-- ==== Sys2Proof/Machine/State.lean ====
section
/-! DEFINITION. The block's state (10_state.md R20), the host's side of its ports (20_memory.md R41), the error
causes (60_exceptions.md R117), and the state after reset (70_reset_and_hazards.md R140). -/

namespace Sys2Proof.Machine

/-- R117: the error causes of the block, in the order of their codes. -/
inductive ErrorKind where
  | emptyPassphrase
  | unsupportedCharacter
  | checksumMismatch
  | badIndex
  | keyFull
  | reservedBits
  | illegalOpcode
  deriving DecidableEq, Repr

/-- What the outside does to the block: issue one command, read one register (R41), reset it (R140). -/
inductive Transaction where
  | issue (cmd : Cmd)
  | read (a : PortAddr)
  | reset
  deriving DecidableEq, Repr

/-- No constructor: no command of the block stops it. Every error is reported in STATUS and the block goes on
(R119, R124, R112 "it does not halt or lock up"). Safe: nothing is cut off (log 15). -/
inductive Fault where
  deriving DecidableEq, Repr

/-- Why an instruction would have no meaning. -/
inductive Refusal where
  /-- Raised by no arm of this model: every row of the opcode table has its meaning. Safe: the run stops. -/
  | notModelled (mnemonic : String)
  deriving DecidableEq, Repr

/-- The block (R20), its parameters, and the host's side of its ports. -/
structure State where
  /-- `KMAX` and `ALPHABET` (R5, R6): configuration, which nothing changes (R20, R28; log 1). -/
  cfg : Config
  /-- R21: the raw CRC register, before the final XOR. -/
  crcState : Word
  /-- R24: the key buffer's storage, KMAX entries. Read it through `keyEntry` (log 5). -/
  key : List Index
  /-- R25: the passphrase length, 0..KMAX. -/
  klen : Nat
  /-- R26: the key position, 0..max(klen,1)-1. -/
  kpos : Nat
  /-- R29: the result register. -/
  res : Word
  /-- R30: the payload of the last error. -/
  einfo : Word
  /-- R22: STATUS[3:0], ERR. -/
  err : BitVec 4
  /-- R22: STATUS[4], MATCH. -/
  matchFlag : Bool
  /-- R22: STATUS[5], STICKY. -/
  sticky : Bool
  /-- The model's own: how often the KEY entries became unspecified (I1; log 5). -/
  keyEpoch : Nat
  /-- The model's own: the host's transactions still to come, first one first (R23, R43; log 3). -/
  host : List Transaction
  /-- The model's own: the values returned by the reads so far, oldest first (R157; log 3). -/
  observed : List Word
  deriving DecidableEq, Repr

/-- R140: a block with parameters `c` right after reset, with no transaction pending. The KEY entries, which
R24 leaves unspecified, are zeros in storage (DESIGN CHOICE, log 5). -/
def State.resetWith (c : Config) : State where
  cfg := c
  crcState := 0xFFFFFFFF#32
  key := List.replicate c.kmax 0#7
  klen := 0
  kpos := 0
  res := 0#32
  einfo := 0#32
  err := 0#4
  matchFlag := false
  sticky := false
  keyEpoch := 0
  host := []
  observed := []

/-- R140 with the default KMAX (R5) and the OPEN alphabet (R6; log 2). -/
def State.reset : State := State.resetWith Config.standard

end Sys2Proof.Machine
end

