/-- R34 with R21, R24, R25, R26, R29, R22: which commands can change which register. -/
def Obligations.RegistersChangeOnlyByTheirCommands : Prop :=
  ∀ (i : Instr) (s t : State), exec i s = .next t →
    (t.crcState ≠ s.crcState → i.opcode ∈ [0x01#8, 0x02#8, 0x03#8]) ∧
    (t.key ≠ s.key → i.opcode ∈ [0x11#8, 0x12#8] ∧ ∃ v, t.key = s.key.set s.klen v) ∧
    (t.klen ≠ s.klen → i.opcode ∈ [0x10#8, 0x11#8, 0x12#8]) ∧
    (t.kpos ≠ s.kpos → i.opcode ∈ [0x10#8, 0x13#8, 0x14#8, 0x15#8, 0x16#8, 0x17#8]) ∧
    (t.res ≠ s.res → i.opcode ∈ [0x14#8, 0x15#8, 0x16#8, 0x17#8, 0x18#8, 0x19#8]) ∧
    (t.matchFlag ≠ s.matchFlag → i.opcode ∈ [0x04#8, 0xF0#8]) ∧
    (t.sticky = false → s.sticky = true → i.opcode = 0xF0#8) ∧
    t.host = s.host ∧ t.observed = s.observed ∧ t.cfg = s.cfg

/-- R45: CRC commands neither read nor write KEY, klen and kpos, and cipher commands neither read nor write crc_state. -/
def Obligations.UnitsAreIndependent : Prop :=
  ∀ (i : Instr) (s t : State), exec i s = .next t →
    (isCrcCommand i = true → ∀ (key : List Index) (klen kpos : Nat),
      exec i { s with key := key, klen := klen, kpos := kpos } =
        .next { t with key := key, klen := klen, kpos := kpos } ∧
      t.key = s.key ∧ t.klen = s.klen ∧ t.kpos = s.kpos) ∧
    (isCipherCommand i = true → ∀ crc : Word,
      exec i { s with crcState := crc } = .next { t with crcState := crc } ∧ t.crcState = s.crcState)

/-- R24, R35, I1: key entries at or above klen are never seen: two legal states that differ in them only take steps to
states that differ in them only, with the same values read. -/
def Obligations.KeyTailIsUnobservable : Prop :=
  ∀ s t : State, s.Inv → t.Inv → SameButKeyTail s t →
    ∃ s' t', step s = .next s' ∧ step t = .next t' ∧ SameButKeyTail s' t'

/-! ### CRC unit (40_crc.md) -/

/-- R79: the table form of the byte step, with the rule's sample entries. -/
def Obligations.CrcTableForm : Prop :=
  (∀ (c : Word) (b : Byte),
    crcStep8 c b = (c >>> 8) ^^^ crcTable ((c ^^^ b.setWidth 32).extractLsb' 0 8)) ∧
  crcTable 0x00#8 = 0x00000000#32 ∧ crcTable 0x01#8 = 0x77073096#32 ∧ crcTable 0x02#8 = 0xEE0E612C#32 ∧
  crcTable 0x03#8 = 0x990951BA#32 ∧ crcTable 0x80#8 = 0xEDB88320#32 ∧ crcTable 0xFF#8 = 0x2D02EF8D#32

/-- R80, R73, R21: whatever commands but CRC.INIT are issued, failing ones and those of the other unit among them, the
CRC register is the raw CRC of the bytes fed, in order, from where it was. -/
def Obligations.CrcFollowsFedBytes : Prop :=
  ∀ (commands : List Instr) (s : State), (∀ i ∈ commands, ∀ data, i ≠ .crcInit data) →
    ∃ t, execAll commands s = .next t ∧ t.crcState = crcRaw s.crcState (commands.flatMap fedBytes)
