/-- R112, R141: a word that decodes runs its command, and any other word raises; neither stops the block. -/
theorem issue_completes (cmd : Cmd) (s : State) : Completes (issue cmd s) := by
  cases decoded : decode cmd with
  | command i => exact ⟨_, (issue_command decoded).trans (exec_eq_next i s)⟩
  | illegal op => exact ⟨_, issue_illegal decoded⟩

/-- Settles O33, by the transaction the step takes; only an issued word has anything to show (`issue_completes`). -/
theorem everyStepCompletes : Obligations.EveryStepCompletes := by
  intro s
  cases host : s.host with
  | nil => exact ⟨_, step_wait host⟩
  | cons transaction rest =>
    cases transaction with
    | issue cmd => exact step_issue host ▸ issue_completes cmd _
    | read a => exact ⟨_, step_read host⟩
    | reset => exact ⟨_, step_reset host⟩

end Sys2Proof.Machine
end
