-- ==== Sys2Proof/Config.lean ====
section
/-! DEFINITION. What the HD6 fixes once for all, and the free values: what the spec leaves open and the model does not choose. -/

namespace Sys2Proof.Config

/-- Recipe slots 0 to 47 (R7). -/
def recipeSlots : Nat := 48
/-- Store slot of head H0's calibration record; Hn's is this plus n (R7). -/
def calibrationSlot : Nat := 48
/-- Store slot of the settings record (R7). -/
def settingsSlot : Nat := 54
/-- Store slots in all (R7). -/
def storeSlots : Nat := 55
/-- Entries of the replay table (R177). -/
def replayEntries : Nat := 256
/-- Characters a receive FIFO holds (R122). -/
def fifoSize : Nat := 64
/-- Frames a transmit queue holds (R122). -/
def transmitSize : Nat := 8
/-- Words of a trace buffer (R142). -/
def bufferWords : Nat := 4096
/-- Words of one reservation (R144, R145). -/
def reservationWords : Nat := 48
/-- Largest budget in power units (R90). -/
def maxBudget : Nat := 2400
/-- Highest temperature, 1200.0 °C (00_scope.md section 5). -/
def maxTemperature : Nat := 12000
/-- Saturation of the store's error counts (R20). -/
def maxCount : Nat := 65535
/-- Most entries a LIST_CODES reply carries (R19). -/
def listCodesMax : Nat := 40
/-- Most bytes a READ_TRACE reply carries (R152). -/
def readTraceBytes : Nat := 128
/-- Characters of the gap limit on a station link (R127). -/
def stationGapChars : Nat := 10
/-- Characters of the frame timer on the line (R161). -/
def lineGapChars : Nat := 4
/-- Bit times of one character (R123). -/
def charBits : Nat := 11
/-- Milliseconds between replay steps (R39). -/
def replayPace : Nat := 2

/-- FREE VALUE (log entry 13): where several heads end their cycles in one step and the rules leave the order open
(R118, R157, 10.3), the order is the permutation this number selects, drawn afresh at each such step. -/
opaque endOrder : Nat → Nat

/-- FREE VALUE (log entry 14): the detail byte of the store's BUSY refusal, which no rule gives (R11). -/
opaque busyDetail : Nat → Byte

/-- FREE VALUE (log entry 19): the in-band status of a sample in HOLD. Time in band is kept there (R53), but HOLD computes no
setpoint for the sample to be judged by (R59). -/
opaque holdInBand : Nat → Bool

end Sys2Proof.Config
end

------------------------------------------------------------

▸ Problem details
Search the material for the string "steps" and return each line that has it.

▸ Reply
/-- R24, R35, I1: key entries at or above klen are never seen: two legal states that differ in them only take steps to
/-- Milliseconds between replay steps (R39). -/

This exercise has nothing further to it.